------ Data provided

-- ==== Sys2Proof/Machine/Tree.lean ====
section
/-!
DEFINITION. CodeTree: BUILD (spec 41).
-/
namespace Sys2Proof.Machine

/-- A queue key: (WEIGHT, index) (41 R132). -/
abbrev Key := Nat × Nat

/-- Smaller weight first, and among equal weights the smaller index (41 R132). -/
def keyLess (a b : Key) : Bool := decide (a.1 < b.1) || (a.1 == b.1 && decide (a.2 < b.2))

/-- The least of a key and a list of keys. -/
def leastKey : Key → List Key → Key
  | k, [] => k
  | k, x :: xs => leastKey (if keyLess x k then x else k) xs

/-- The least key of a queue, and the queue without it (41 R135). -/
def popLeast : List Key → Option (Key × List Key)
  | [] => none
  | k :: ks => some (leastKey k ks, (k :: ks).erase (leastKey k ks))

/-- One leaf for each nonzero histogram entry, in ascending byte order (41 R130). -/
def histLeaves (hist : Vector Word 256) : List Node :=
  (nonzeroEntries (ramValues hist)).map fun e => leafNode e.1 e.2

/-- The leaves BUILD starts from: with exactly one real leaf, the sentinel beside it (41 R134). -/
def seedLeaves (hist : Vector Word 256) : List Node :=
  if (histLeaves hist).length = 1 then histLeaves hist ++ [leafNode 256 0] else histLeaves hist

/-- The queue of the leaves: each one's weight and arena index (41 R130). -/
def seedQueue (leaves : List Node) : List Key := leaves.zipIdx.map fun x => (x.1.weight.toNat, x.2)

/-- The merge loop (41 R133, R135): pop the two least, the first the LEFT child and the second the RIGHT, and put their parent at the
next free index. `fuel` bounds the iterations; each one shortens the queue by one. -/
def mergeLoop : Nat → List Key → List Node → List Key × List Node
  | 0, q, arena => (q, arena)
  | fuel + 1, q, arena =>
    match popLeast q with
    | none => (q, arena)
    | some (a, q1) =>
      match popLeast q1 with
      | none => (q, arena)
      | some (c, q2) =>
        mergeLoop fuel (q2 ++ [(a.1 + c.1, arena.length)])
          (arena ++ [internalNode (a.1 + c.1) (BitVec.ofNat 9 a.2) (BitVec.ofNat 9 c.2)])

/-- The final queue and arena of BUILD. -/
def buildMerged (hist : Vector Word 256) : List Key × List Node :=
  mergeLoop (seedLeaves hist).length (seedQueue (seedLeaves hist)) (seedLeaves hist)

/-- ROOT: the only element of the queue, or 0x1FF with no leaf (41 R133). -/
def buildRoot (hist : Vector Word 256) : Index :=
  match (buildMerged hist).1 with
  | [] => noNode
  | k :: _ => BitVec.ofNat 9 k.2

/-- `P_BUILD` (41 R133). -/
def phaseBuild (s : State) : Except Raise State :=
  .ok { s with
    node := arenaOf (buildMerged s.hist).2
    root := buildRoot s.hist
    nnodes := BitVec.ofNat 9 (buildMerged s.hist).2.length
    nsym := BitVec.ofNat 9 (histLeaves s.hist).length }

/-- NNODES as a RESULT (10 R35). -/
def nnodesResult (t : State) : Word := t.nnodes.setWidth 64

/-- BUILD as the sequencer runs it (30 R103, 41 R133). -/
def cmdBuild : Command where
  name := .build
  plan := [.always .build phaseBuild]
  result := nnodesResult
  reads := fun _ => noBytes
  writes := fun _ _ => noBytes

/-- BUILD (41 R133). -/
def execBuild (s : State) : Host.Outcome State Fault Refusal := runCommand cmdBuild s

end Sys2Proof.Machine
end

------------
------ Data provided

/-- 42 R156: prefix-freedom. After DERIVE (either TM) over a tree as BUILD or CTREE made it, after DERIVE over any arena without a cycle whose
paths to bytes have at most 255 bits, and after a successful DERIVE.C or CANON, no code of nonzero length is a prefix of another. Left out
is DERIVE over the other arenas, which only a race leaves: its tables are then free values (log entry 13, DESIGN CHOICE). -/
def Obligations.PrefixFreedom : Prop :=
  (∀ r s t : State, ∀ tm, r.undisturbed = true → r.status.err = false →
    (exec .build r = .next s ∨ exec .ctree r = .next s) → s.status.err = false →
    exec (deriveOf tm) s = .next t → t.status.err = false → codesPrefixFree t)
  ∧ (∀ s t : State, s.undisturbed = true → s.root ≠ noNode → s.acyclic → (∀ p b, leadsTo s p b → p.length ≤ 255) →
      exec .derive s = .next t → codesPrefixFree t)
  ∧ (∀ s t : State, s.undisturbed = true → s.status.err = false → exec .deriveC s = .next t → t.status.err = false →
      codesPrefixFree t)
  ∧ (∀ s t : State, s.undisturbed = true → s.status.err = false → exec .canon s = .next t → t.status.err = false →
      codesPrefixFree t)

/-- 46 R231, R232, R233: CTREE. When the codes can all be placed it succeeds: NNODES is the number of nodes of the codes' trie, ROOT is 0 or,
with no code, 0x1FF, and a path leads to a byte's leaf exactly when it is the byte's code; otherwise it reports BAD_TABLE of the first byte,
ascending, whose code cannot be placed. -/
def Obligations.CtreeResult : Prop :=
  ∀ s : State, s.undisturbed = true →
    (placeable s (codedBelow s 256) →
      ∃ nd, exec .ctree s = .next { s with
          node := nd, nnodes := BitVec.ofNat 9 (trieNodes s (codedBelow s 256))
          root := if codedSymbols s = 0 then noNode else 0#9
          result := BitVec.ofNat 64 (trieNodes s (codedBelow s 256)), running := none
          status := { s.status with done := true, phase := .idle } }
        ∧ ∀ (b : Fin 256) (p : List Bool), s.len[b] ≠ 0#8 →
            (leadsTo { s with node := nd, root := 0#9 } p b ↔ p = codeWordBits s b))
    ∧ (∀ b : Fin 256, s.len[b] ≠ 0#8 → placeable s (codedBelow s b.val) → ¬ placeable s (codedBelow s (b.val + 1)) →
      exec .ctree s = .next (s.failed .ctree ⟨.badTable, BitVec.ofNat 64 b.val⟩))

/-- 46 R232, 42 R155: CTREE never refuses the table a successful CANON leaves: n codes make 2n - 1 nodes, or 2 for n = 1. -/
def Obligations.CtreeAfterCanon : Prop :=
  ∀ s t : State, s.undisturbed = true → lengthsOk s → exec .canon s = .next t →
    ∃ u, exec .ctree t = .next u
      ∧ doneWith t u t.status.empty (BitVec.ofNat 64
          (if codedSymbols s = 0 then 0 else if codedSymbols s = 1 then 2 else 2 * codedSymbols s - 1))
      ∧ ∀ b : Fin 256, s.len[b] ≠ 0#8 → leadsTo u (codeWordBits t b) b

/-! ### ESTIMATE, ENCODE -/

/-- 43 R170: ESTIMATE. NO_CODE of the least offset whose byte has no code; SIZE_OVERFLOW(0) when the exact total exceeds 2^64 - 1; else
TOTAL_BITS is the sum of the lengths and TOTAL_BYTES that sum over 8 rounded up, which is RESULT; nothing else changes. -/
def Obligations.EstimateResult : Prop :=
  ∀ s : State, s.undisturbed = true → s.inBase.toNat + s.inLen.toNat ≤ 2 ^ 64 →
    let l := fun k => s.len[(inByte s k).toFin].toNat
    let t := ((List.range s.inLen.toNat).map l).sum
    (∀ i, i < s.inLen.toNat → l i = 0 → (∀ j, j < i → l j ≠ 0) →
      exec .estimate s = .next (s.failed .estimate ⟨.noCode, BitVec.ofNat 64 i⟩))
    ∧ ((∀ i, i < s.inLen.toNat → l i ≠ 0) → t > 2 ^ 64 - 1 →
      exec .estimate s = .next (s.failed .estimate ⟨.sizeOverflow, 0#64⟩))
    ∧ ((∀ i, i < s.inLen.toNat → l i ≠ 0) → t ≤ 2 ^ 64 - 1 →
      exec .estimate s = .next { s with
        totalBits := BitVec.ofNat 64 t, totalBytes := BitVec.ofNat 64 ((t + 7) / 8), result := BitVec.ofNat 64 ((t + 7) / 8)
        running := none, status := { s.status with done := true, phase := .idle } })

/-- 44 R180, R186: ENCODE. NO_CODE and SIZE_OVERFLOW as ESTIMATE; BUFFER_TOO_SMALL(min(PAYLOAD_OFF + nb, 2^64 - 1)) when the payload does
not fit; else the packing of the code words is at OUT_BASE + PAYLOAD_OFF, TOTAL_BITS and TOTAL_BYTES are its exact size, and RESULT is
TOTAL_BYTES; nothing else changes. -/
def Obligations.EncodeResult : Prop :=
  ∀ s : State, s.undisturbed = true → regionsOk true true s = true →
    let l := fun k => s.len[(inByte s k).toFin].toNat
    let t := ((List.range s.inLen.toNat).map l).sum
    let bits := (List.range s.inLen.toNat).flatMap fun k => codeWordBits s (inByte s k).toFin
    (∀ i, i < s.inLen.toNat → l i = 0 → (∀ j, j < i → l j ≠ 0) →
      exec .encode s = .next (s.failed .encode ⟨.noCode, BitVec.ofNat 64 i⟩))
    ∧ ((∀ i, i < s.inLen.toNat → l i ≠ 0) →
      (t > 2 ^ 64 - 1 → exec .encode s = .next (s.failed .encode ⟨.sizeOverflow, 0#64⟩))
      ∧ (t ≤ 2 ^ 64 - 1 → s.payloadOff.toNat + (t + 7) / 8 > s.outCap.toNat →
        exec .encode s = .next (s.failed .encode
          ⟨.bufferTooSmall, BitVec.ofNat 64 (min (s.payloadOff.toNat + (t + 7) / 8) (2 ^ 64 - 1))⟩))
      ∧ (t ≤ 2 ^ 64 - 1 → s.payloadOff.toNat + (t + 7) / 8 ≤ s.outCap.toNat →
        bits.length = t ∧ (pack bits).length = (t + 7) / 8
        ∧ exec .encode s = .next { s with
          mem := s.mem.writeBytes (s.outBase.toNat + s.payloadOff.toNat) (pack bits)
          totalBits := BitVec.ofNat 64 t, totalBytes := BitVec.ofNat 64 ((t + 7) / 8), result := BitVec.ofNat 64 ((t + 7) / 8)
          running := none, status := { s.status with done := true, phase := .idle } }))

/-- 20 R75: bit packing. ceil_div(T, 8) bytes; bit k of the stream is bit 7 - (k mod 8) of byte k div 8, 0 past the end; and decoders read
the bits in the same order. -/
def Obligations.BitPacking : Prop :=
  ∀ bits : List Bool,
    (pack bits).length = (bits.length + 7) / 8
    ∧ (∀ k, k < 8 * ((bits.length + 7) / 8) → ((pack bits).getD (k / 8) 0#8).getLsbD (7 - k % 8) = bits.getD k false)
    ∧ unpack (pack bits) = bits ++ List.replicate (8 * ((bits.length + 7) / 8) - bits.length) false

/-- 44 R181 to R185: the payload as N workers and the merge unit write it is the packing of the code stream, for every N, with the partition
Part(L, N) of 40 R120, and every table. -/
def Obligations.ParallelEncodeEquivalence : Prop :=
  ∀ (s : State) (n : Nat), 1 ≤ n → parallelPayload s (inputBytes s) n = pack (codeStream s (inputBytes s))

------------

- The task
Respond with a number only, the count of lines in the entries where the string "then" occurs.

- Task response
5